Exercise
Please output exactly the part of the records below that opens with the line containing "f.rsv == 0)" and closes with the line containing "f.op = 0x21#8)", both lines included, and nothing else.

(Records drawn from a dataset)
* * *
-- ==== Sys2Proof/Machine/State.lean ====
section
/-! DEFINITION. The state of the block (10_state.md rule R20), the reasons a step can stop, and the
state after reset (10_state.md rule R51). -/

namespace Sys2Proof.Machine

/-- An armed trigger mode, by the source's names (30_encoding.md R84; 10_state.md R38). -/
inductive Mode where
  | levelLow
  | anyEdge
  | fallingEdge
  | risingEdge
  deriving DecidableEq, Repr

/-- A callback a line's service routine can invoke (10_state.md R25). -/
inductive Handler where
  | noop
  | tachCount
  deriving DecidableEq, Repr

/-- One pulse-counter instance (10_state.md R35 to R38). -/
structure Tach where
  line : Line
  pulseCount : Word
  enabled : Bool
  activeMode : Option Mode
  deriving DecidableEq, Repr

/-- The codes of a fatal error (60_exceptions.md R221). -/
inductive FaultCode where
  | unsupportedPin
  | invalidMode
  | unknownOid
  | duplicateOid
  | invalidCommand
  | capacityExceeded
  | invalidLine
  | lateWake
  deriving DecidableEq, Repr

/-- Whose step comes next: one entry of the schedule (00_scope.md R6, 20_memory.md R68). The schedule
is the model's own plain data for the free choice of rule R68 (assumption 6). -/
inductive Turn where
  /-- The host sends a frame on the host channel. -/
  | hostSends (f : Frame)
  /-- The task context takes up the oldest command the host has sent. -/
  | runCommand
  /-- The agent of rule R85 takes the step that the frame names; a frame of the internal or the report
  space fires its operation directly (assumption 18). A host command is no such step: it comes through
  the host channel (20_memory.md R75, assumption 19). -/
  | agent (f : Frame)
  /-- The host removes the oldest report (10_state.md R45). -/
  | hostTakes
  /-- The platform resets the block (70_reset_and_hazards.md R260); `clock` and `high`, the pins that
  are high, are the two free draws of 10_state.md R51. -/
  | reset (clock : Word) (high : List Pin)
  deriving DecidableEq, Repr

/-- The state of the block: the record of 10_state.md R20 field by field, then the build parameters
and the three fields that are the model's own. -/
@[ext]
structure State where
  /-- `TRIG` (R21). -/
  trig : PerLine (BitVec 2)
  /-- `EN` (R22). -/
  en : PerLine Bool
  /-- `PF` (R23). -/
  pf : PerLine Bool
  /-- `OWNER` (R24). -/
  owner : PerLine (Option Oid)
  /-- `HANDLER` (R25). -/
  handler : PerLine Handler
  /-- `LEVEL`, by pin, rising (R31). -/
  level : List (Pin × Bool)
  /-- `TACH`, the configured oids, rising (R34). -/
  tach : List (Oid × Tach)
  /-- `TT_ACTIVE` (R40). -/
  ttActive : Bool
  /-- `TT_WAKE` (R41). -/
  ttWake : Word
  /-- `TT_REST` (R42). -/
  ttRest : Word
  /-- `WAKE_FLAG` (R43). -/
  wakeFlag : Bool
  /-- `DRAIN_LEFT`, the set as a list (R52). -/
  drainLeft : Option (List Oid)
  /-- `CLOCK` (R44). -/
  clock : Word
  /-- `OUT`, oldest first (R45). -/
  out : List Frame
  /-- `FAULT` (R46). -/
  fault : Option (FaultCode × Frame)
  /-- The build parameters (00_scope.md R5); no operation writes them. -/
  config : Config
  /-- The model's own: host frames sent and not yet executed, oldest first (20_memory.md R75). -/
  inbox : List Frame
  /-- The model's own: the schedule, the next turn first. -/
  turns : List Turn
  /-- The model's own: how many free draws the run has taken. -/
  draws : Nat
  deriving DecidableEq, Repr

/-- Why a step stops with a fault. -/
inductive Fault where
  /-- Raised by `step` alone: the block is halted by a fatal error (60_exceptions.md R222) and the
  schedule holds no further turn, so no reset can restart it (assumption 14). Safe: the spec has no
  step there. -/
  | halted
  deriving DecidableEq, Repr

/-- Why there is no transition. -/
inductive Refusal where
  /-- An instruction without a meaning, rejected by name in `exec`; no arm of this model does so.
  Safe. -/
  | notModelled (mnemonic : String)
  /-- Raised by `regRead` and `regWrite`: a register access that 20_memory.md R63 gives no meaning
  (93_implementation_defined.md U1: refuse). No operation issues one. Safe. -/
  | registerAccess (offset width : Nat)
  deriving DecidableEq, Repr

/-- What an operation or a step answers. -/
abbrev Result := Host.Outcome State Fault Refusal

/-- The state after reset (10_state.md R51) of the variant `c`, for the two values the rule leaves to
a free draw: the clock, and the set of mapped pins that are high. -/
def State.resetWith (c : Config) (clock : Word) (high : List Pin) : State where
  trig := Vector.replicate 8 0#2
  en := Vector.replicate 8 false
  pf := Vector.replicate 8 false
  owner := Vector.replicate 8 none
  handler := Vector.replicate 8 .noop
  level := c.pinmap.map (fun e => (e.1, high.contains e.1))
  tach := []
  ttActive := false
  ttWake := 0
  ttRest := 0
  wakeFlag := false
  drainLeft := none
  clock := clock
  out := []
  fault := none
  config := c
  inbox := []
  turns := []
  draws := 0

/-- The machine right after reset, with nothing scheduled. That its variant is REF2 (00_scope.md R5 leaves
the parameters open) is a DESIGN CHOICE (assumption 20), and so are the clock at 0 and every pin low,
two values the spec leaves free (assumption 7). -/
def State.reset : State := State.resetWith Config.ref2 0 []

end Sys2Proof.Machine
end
* * *
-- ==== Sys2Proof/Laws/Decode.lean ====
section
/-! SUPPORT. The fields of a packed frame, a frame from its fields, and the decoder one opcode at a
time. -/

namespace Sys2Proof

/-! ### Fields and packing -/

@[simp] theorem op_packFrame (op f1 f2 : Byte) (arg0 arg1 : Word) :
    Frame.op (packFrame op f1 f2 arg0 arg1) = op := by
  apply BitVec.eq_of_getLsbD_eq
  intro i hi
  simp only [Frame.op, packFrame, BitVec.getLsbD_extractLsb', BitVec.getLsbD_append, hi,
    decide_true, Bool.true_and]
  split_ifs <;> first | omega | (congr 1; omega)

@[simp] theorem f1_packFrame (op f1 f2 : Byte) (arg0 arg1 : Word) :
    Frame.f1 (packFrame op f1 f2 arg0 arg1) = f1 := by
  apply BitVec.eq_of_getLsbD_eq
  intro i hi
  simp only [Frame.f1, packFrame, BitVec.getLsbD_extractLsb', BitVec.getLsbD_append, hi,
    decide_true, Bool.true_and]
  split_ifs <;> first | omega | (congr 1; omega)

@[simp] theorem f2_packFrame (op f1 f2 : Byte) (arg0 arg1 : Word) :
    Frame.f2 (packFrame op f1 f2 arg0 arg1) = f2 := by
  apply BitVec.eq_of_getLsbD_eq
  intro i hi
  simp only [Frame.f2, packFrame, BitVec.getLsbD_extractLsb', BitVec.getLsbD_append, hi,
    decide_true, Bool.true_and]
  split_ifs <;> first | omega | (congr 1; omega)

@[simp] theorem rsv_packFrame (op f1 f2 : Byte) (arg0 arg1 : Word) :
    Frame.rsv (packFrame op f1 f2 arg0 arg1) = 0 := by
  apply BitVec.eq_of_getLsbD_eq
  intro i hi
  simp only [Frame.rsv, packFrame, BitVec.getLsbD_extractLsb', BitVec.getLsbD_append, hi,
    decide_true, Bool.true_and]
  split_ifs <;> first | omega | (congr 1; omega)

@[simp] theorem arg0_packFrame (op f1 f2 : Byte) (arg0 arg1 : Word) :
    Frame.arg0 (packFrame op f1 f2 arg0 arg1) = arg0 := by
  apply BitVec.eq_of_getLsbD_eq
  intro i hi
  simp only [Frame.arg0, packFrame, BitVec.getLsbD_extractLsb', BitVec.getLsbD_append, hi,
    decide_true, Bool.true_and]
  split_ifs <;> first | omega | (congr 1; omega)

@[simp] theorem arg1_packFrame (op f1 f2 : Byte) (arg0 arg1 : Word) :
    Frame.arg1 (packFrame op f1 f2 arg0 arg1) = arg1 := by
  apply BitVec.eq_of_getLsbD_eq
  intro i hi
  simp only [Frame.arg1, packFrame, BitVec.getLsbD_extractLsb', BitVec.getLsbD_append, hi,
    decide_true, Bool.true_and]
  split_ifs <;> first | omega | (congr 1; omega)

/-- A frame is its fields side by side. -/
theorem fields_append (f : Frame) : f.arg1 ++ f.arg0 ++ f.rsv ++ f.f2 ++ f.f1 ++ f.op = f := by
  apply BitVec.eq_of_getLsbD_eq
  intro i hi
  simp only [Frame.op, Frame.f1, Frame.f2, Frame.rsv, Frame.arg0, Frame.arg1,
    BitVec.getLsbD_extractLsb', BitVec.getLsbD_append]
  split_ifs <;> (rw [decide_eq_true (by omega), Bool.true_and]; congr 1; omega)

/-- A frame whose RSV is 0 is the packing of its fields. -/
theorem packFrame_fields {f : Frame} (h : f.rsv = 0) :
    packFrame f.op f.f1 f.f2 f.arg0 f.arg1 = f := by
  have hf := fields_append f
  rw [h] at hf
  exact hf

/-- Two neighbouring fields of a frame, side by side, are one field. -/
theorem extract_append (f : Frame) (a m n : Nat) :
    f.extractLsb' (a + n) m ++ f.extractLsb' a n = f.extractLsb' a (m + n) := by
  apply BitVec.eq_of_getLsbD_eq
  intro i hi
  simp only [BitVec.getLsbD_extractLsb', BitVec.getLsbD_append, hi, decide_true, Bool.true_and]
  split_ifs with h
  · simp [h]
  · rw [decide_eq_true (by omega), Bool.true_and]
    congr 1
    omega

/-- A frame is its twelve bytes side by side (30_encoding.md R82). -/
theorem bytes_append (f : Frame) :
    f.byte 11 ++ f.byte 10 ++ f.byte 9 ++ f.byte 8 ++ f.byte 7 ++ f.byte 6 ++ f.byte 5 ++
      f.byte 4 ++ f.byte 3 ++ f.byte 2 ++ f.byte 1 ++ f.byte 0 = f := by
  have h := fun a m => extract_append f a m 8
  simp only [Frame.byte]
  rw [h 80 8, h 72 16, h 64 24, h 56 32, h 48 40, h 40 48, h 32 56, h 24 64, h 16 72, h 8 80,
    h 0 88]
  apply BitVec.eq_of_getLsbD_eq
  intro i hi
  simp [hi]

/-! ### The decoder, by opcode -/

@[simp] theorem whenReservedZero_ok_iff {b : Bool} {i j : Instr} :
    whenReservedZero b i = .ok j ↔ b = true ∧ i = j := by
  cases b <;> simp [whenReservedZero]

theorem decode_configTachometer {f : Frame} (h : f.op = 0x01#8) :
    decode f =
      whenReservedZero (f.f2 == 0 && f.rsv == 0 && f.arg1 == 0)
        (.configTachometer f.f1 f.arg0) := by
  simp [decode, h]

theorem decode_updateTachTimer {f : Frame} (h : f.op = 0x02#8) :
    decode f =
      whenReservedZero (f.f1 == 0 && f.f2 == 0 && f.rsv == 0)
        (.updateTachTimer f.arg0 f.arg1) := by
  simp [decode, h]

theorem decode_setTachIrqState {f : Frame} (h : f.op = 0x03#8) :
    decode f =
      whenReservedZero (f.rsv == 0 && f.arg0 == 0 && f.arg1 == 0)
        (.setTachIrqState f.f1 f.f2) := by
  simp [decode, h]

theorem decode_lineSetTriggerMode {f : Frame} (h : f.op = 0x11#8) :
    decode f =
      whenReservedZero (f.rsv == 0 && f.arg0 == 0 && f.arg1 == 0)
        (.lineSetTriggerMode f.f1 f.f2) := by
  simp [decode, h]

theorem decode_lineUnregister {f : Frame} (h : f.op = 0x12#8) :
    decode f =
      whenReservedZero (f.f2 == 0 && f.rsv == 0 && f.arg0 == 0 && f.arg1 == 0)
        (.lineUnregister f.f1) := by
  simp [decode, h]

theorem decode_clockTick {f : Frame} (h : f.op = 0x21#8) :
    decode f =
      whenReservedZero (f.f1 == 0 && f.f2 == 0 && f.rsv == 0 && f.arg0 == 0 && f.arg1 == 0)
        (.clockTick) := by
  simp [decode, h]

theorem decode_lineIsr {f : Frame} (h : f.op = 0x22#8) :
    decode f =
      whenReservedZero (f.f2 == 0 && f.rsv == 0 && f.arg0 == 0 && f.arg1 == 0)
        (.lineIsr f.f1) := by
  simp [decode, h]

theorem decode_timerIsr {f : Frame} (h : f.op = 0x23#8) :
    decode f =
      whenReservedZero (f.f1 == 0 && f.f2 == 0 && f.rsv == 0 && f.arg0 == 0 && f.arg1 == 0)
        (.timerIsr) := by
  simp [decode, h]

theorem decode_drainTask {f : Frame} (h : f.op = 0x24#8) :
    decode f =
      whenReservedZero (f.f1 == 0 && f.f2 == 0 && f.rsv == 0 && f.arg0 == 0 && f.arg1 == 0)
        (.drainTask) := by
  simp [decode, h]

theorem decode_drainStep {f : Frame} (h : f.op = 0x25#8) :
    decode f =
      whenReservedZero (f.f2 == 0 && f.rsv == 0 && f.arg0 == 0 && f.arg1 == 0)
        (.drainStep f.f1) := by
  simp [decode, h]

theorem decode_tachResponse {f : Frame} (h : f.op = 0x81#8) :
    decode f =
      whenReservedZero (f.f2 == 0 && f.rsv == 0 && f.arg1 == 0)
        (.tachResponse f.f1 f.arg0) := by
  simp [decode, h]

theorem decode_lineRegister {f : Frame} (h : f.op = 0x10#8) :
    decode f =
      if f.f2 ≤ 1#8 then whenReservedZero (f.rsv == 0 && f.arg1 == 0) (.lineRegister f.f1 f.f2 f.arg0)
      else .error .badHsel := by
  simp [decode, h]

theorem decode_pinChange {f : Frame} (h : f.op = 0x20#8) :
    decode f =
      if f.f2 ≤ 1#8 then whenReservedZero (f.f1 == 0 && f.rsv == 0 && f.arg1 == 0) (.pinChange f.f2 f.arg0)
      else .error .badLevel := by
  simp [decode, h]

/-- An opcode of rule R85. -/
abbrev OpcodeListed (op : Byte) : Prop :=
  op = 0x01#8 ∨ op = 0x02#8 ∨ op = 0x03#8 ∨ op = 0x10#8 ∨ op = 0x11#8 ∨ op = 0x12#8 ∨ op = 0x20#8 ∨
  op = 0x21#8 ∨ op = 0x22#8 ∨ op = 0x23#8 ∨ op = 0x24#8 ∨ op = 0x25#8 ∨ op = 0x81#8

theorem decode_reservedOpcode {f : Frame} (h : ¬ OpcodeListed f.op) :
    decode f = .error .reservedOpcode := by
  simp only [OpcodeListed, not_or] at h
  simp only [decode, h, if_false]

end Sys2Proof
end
* * *
Result
      whenReservedZero (f.f1 == 0 && f.f2 == 0 && f.rsv == 0)
        (.updateTachTimer f.arg0 f.arg1) := by
  simp [decode, h]

theorem decode_setTachIrqState {f : Frame} (h : f.op = 0x03#8) :
    decode f =
      whenReservedZero (f.rsv == 0 && f.arg0 == 0 && f.arg1 == 0)
        (.setTachIrqState f.f1 f.f2) := by
  simp [decode, h]

theorem decode_lineSetTriggerMode {f : Frame} (h : f.op = 0x11#8) :
    decode f =
      whenReservedZero (f.rsv == 0 && f.arg0 == 0 && f.arg1 == 0)
        (.lineSetTriggerMode f.f1 f.f2) := by
  simp [decode, h]

theorem decode_lineUnregister {f : Frame} (h : f.op = 0x12#8) :
    decode f =
      whenReservedZero (f.f2 == 0 && f.rsv == 0 && f.arg0 == 0 && f.arg1 == 0)
        (.lineUnregister f.f1) := by
  simp [decode, h]

theorem decode_clockTick {f : Frame} (h : f.op = 0x21#8) :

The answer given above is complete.